Central to that enquiry was the legal status of section 6 of the Co-operatives Act after the 2013 amendments and, consequently, whether membership in a worker co-operative automatically removes a person from the protection afforded by the Labour Relations Act. The court also had to decide whether a material error of law constitutes an autonomous ground for review under section 145.
The court dealt first with the preliminary point. Scrutinising the original founding affidavit produced in court, SASS AJ found that both the deponent and the commissioner of oaths had signed, that the oath had been administered in each other’s presence, and that the failure to initial cross-signed pages was a minor irregularity. Consistent with the principle of substantial compliance laid down in numerous authorities, the court dismissed the point of law and proceeded to the merits.
In approaching the review the court adopted the bifurcated standard developed by the Labour Appeal Court. Because the commissioner’s determination concerned the CCMA’s jurisdiction, the appropriate standard was correctness rather than reasonableness. Citing South African Rugby Players’ Association, Jonsson Uniform Solutions and subsequent authorities, the court reiterated that where only one legally correct answer exists the reviewing court must itself decide the question.
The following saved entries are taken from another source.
/-- The constant-on-time modulator of one channel (R73, R74). `emu` are the emulated inductor currents of the four phases in µA, `sums` their sums over the last 2.5 µs, newest first; `onEnd` is when each phase's on-time ends and `blank` until when the comparator is blanked, both in 250 ps of bay time; `lastOn` is the last untrimmed on-time in 250 ps. -/
structure Cot where
  emu : List Rat := [0, 0, 0, 0]
  sums : List Rat := []
  onEnd : List Nat := [0, 0, 0, 0]
  blank : Nat := 0
  lastOn : Nat := 0
  deriving DecidableEq, Repr

/-- What the section modulator holds of one channel (R86). Currents in µA, voltages in µV, times as ticks of bay time. `iTgt` and `vRefIn` are the targets of the last accepted command frame; `stopReq` and `rampReq` are the open request and the ramp request (ms for the rating) that wait for command frame 3 (R72); `iPh` are the phase currents as last measured; `peakNow` says that a peak limit has acted in this frame; `rpSum`, `rpN` and `rpFrom` form the average of R77. -/
structure Stage where
  ov : Bool := false
  absent : Bool := false
  faulted : Bool := false
  cswReq : Bool := false
  iTgt : Int := 0
  vRefIn : Int := 0
  ramp : RampLim := {}
  softStop : Bool := false
  prebiasT0 : Nat := 0
  closeBlocked : Bool := false
  lowSince : Option Nat := none
  kept : Nat := 0
  rotation : Nat := 0
  fireAt : Nat := 0
  crowbarEnd : Nat := 0
  rpathBound : Nat := 0
  trims : List Rat := [0, 0, 0, 0]
  balanceAt : Nat := 0
  iHist : List Int := []
  vHist : List Int := []
  stopReq : Bool := false
  rampReq : Option Int := none
  cot : Cot := {}
  gen : Gen := {}
  iPh : List Int := [0, 0, 0, 0]
  peakNow : Bool := false
  rpSum : Rat := 0
  rpN : Nat := 0
  rpFrom : Nat := 0
  deriving DecidableEq, Repr

/-- One FRAM fault record (R101). `torn` says that loss of power interrupted its write, so that its CRC fails (R103). -/
structure FramRec where
  cause : Nat
  seq : Nat
  time : Nat
  local_ : Nat
  stage : Int
  phases : Int
  flags : Int
  iCh : Int
  vNode : Int
  vSense : Int
  vRef : Int
  vBus : Int
  iPh : List Int
  tPh : List Int
  tCell : List Int
  trim : List Int
  vcp : List Int
  vcpSw : Int
  detail : Nat
  onT : Int
  iHist : List Int
  vHist : List Int
  torn : Bool := false
  deriving DecidableEq, Repr

/-- The fault memory of one wale (R100, R103): the records waiting, the last-fault slots and the history ring. `lostHdr` is the LOST count of the header, `fit` numbers the cartridges the slot has had. -/
structure Fram where
  queue : List FramRec := []
  last : List (Nat × FramRec) := []
  ring : List (Nat × FramRec) := []
  seqNext : Nat := 0
  next : Nat := 0
  lostHdr : Nat := 0
  fit : Nat := 0
  deriving DecidableEq, Repr

/-! ## Channel regulation (spec chapter 05) -/

/-- The parameters of a step (R145), in the units of R136 and R145; `tqual` in 100 ms, `t1` and `t2` in ms. -/
structure Params where
  mode : Int := 0
  legacy : Bool := false
  termDiv : Int := 0
  set : Int := 0
  vlim : Int := 0
  aux : Int := 0
  tqual : Int := 0
  tstep : Int := 0
  tsafe : Int := 0
  qlim : Int := 0
  t1 : Int := 0
  t2 : Int := 0
  deriving DecidableEq, Repr

/-- Where the step in force came from (R163, R225, R232, R166). -/
inductive StepSrc where
  | none
  | table (id : Int) (step : Int)
  | direct (legacyTable : Int)
  | host
  deriving DecidableEq, Repr

/-- The header values of a legacy profile (R144, R157, R158, R235). -/
structure LegHdr where
  tTop : Int := 0
  vRechg : Int := 0
  tRqual : Int := 0
  nRechg : Int := 0
  deriving DecidableEq, Repr

/-- A RAMP in progress on the regulated value (R226). -/
structure SetRamp where
  from_ : Int
  to_ : Int
  t0 : Nat
  ms : Int
  deriving DecidableEq, Repr

/-- What the regulation of one channel holds beside its registers (R136 to R158). `live` says a step is in force and has not ended; `stored` that it was set while a fault held the channel, and acts after it (R154); `needNewCell` that no mode has been set since a cell was declared absent; `hostCeased` that host targets were in force when the mode ceased to accept them, so that they wait for a commit of TGT_MODE (R166). -/
structure Chan where
  par : Params := {}
  src : StepSrc := .none
  live : Bool := false
  holds : List Nat := []
  zonePend : Option Int := none
  secondLevel : Bool := false
  levelT0 : Nat := 0
  ramp : Option SetRamp := none
  leg : LegHdr := {}
  topMs : Int := 0
  watchMs : Int := 0
  watchSpent : Bool := false
  watchPar : Params := {}
  stepT0 : Nat := 0
  stepQ0 : Int := 0
  stepE0 : Int := 0
  cellQ0 : Int := 0
  hostCeased : Bool := false
  needNewCell : Bool := false
  closureHeld : Bool := false
  toRest : Bool := false
  clampEv : Bool := false
  lowEv : Bool := false
  envCleared : Bool := false
  stored : Bool := false
  deriving DecidableEq, Repr

/-- The measured means a channel builds up between two evaluations (R150, R158) and what limits it from outside (R150, R164). `donCall` and `offer` are the called and the offered donor current in µA (R61), `donRem` the donated charge not yet a whole µAh, in nC. -/
structure Means where
  iSum : Int := 0
  vSum : Int := 0
  n : Nat := 0
  iMean : Int := 0
  vMean : Int := 0
  ext : Bool := false
  curtailed : Bool := false
  otherLimit : Bool := false
  donCall : Int := 0
  offer : Int := 0
  donRem : Int := 0
  deriving DecidableEq, Repr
Turning to the statutory framework, the court traced the legislative history of section 6. It noted that the Co-operatives Amendment Act 6 of 2013, which came into force on 1 April 2019, had repealed the 2005 provision on which the commissioner had relied. The amended section not only re-enacts but also strengthens the employee status of worker-co-operative members, subject to a narrow exemption procedure that was neither pleaded nor proved in this case. Accordingly, the commissioner’s ruling was predicated on an obsolete legislative text, constituting a material error of law. Drawing on MacDonald’s Transport and the recent unreported decision in Deysel, the court held that such an error suffices, without more, to vitiate the ruling.
Because the error went to the heart of jurisdiction, the ruling could not stand. The court therefore set it aside and remitted the dispute for arbitration de novo before a different commissioner so as to preserve the integrity of the process. In keeping with the principle of fairness articulated in Long v South African Breweries, it declined to award costs.
The jurisdictional ruling of 19 February 2024 was reviewed and set aside. The unfair-dismissal dispute was remitted to the CCMA to be arbitrated anew by a commissioner other than the second respondent. The CCMA was directed to enrol the matter expeditiously, and no order as to costs was made.
A commissioner’s misinterpretation of a statutory provision that has been repealed constitutes a material error of law and is reviewable under section 145 of the Labour Relations Act without the need to show unreasonableness.
Jurisdictional findings by the CCMA are assessed on a correctness standard, and the Labour Court is empowered—and obliged—to substitute its own interpretation where only one correct legal answer is possible.
The Co-operatives Amendment Act 6 of 2013 now expressly provides that members of worker co-operatives are employees for purposes of the Labour Relations Act unless a lawful exemption has been granted by a bargaining council or the Minister of Labour.
Substantial compliance with the Regulations under the Justices of the Peace and Commissioners of Oaths Act is sufficient to uphold the validity of an affidavit; minor commissioning defects will not derail proceedings where the oath was in fact properly administered.
Costs in labour-court proceedings remain subject to the overarching principle of fairness; absent egregious conduct by any party, the default position is that each party bears its own costs.